91. Decode Ways
A message containing letters from A-Z is being encoded to numbers using the following mapping:
'A' -> 1
'B' -> 2
...
'Z' -> 26
Given a non-empty string containing only digits, determine the total number of ways to decode it.
Example 1:
Input: "12"
Output: 2
Explanation: It could be decoded as "AB" (1 2) or "L" (12).
Example 2:
Input: "226"
Output: 3
Explanation: It could be decoded as "BZ" (2 26), "VF" (22 6), or "BBF" (2 2 6).
解析
输入一个字符串,把它按照规则解析成字母,返回有多少种解析结果。想到要用动态规划,但是想了一会儿没想出来递推的条件,遂放弃。
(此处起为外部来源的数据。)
-- ==== Sys2Proof/Certificates/Slice0/Obligations.lean ====
section
/-!
DEFINITION. What is claimed of the bridge, for the provers: one proposition per claim, listed in OBLIGATIONS.json.
A frame is said by an equation for the whole next state wherever a command's rules fix it; the shared operations those
equations name (hand, offer, addHold, addTrip, settle, updateFaultn) have claims of their own.
-/

section Statements

open Sys2Proof Sys2Proof.Machine

/-! ### The queue, reset, time -/

/-- The step takes the command at the front of the queue and runs it on the state with the rest (the row's cut). -/
def Obligations.StepRunsFirstQueuedCommand : Prop :=
  ∀ (c : Instr) (rest : List Instr) (s : State), s.pending = c :: rest → step s = exec c { s with pending := rest }

/-- MODEL'S CHOICE (log entries 2, 3 and 38, and, for the press time that stands in RELEASED and LONG, 27): with no
command waiting a step is one millisecond, and in reset nothing. The running timers fall by one, the press time and the
times of flashing lines rise by one up to their next point; timers that run out and points that are reached join the
queue; HOLDn is sampled, a level not seen before joining the queue too; a stopped timer stays stopped, a gang without a
record stays without one, no other command joins the queue, and nothing but time changes. -/
def Obligations.IdleStepIsOneMillisecond : Prop :=
  ∀ s : State, s.pending = [] →
    (s.inReset = true → step s = .next s) ∧
    (s.inReset = false →
      ∃ t, step s = .next t ∧ t.now = s.now + 1 ∧
        (∀ n, s.watchdogTimer = some n → t.watchdogTimer = some (n - 1) ∧ (n ≤ 1 ↔ .watchdogExpiry ∈ t.pending)) ∧
        (∀ n, s.substituteTimer = some n →
          t.substituteTimer = some (n - 1) ∧ (n ≤ 1 ↔ .substituteTimerExpiry ∈ t.pending)) ∧
        (∀ n, s.weatherTimer = some n → t.weatherTimer = some (n - 1) ∧ (n ≤ 1 ↔ .weatherTimerExpiry ∈ t.pending)) ∧
        (∀ g r, g < 8 → s.gang g = some r →
          t.gang g = some { r with prewarnLeft := r.prewarnLeft.map fun n => n - 1 } ∧
          ∀ n, r.prewarnLeft = some n → (n ≤ 1 ↔ .prewarnExpiry g ∈ t.pending)) ∧
        (s.press = .debounce →
          (60 ≤ s.pressTime + 1 ↔ .debounceExpiry ∈ t.pending) ∧
            t.pressTime = if 60 ≤ s.pressTime then s.pressTime else s.pressTime + 1) ∧
        (s.press = .armed →
          (s.longTime ≤ s.pressTime + 1 ↔ .longPress ∈ t.pending) ∧
            t.pressTime = if s.longTime ≤ s.pressTime then s.pressTime else s.pressTime + 1) ∧
        (s.press = .released ∨ s.press = .long → t.pressTime = s.pressTime) ∧
        (t.sampled = false ∧ (.pressStart ∈ t.pending ↔ s.holdnLow = true ∧ s.press = .released) ∧
          (.pressRelease ∈ t.pending ↔ s.holdnLow = false ∧ s.press ≠ .released)) ∧
        (∀ i l, s.lines[i]? = some l →
          (l.demand = .steady ∨ l.demand = .off → t.lines[i]? = some l) ∧
          (l.demand = .fast ∨ l.demand = .own →
            let period := if l.demand = .fast then 250 else (s.config.line i).periodMs
            let on := if l.demand = .fast then 125 else (s.config.line i).periodMs * (s.config.line i).duty.toNat / 8
            t.lines[i]? = some { l with time := if period ≤ l.time then l.time else l.time + 1 } ∧
            (period ≤ l.time + 1 ↔ .warnPeriodEnd i ∈ t.pending) ∧
            (l.time + 1 = on ∧ on < period ↔ .warnOnTimeEnd i ∈ t.pending))) ∧
        ((s.watchdogTimer = none → t.watchdogTimer = none ∧ .watchdogExpiry ∉ t.pending) ∧
          (s.substituteTimer = none → t.substituteTimer = none ∧ .substituteTimerExpiry ∉ t.pending) ∧
          (s.weatherTimer = none → t.weatherTimer = none ∧ .weatherTimerExpiry ∉ t.pending) ∧
          (∀ g, s.gang g = none → t.gang g = none) ∧ t.lines.length = s.lines.length ∧
          (s.press ≠ .debounce → .debounceExpiry ∉ t.pending) ∧ (s.press ≠ .armed → .longPress ∉ t.pending)) ∧
        (∀ c ∈ t.pending,
          c ∈ [Instr.watchdogExpiry, .substituteTimerExpiry, .weatherTimerExpiry, .debounceExpiry, .longPress,
            .pressStart, .pressRelease] ∨
          (∃ g r n, g < 8 ∧ s.gang g = some r ∧ r.prewarnLeft = some n ∧ c = .prewarnExpiry g) ∨
          ∃ i l, s.lines[i]? = some l ∧ (l.demand = .fast ∨ l.demand = .own) ∧
            (c = .warnOnTimeEnd i ∨ c = .warnPeriodEnd i)) ∧
        { t with
          now := s.now, watchdogTimer := s.watchdogTimer, substituteTimer := s.substituteTimer,
          weatherTimer := s.weatherTimer, gangs := s.gangs, pressTime := s.pressTime, sampled := s.sampled,
          lines := s.lines, pending := s.pending } = s)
。
参考答案(别人写的)
public class Solution {
public int numDecodings(String s) {
if(s == null || s.length() == 0) {
return 0;
}
int n = s.length();
int[] dp = new int[n+1];
dp[0] = 1;
dp[1] = s.charAt(0) != '0' ? 1 : 0;
for(int i = 2; i <= n; i++) {
int first = Integer.valueOf(s.substring(i-1, i));
int second = Integer.valueOf(s.substring(i-2, i));
if(first >= 1 && first <= 9) {
dp[i] += dp[i-1];
}
if(second >= 10 && second <= 26) {
dp[i] += dp[i-2];
}
}
return dp[n];
}
}
关键点在于递推:
int first = Integer.valueOf(s.substring(i-1, i));
int second = Integer.valueOf(s.substring(i-2, i));
if(first >= 1 && first <= 9) {
dp[i] += dp[i-1];
}
if(second >= 10 && second <= 26) {
dp[i] += dp[i-2];
}
仔细推敲这段代码即可。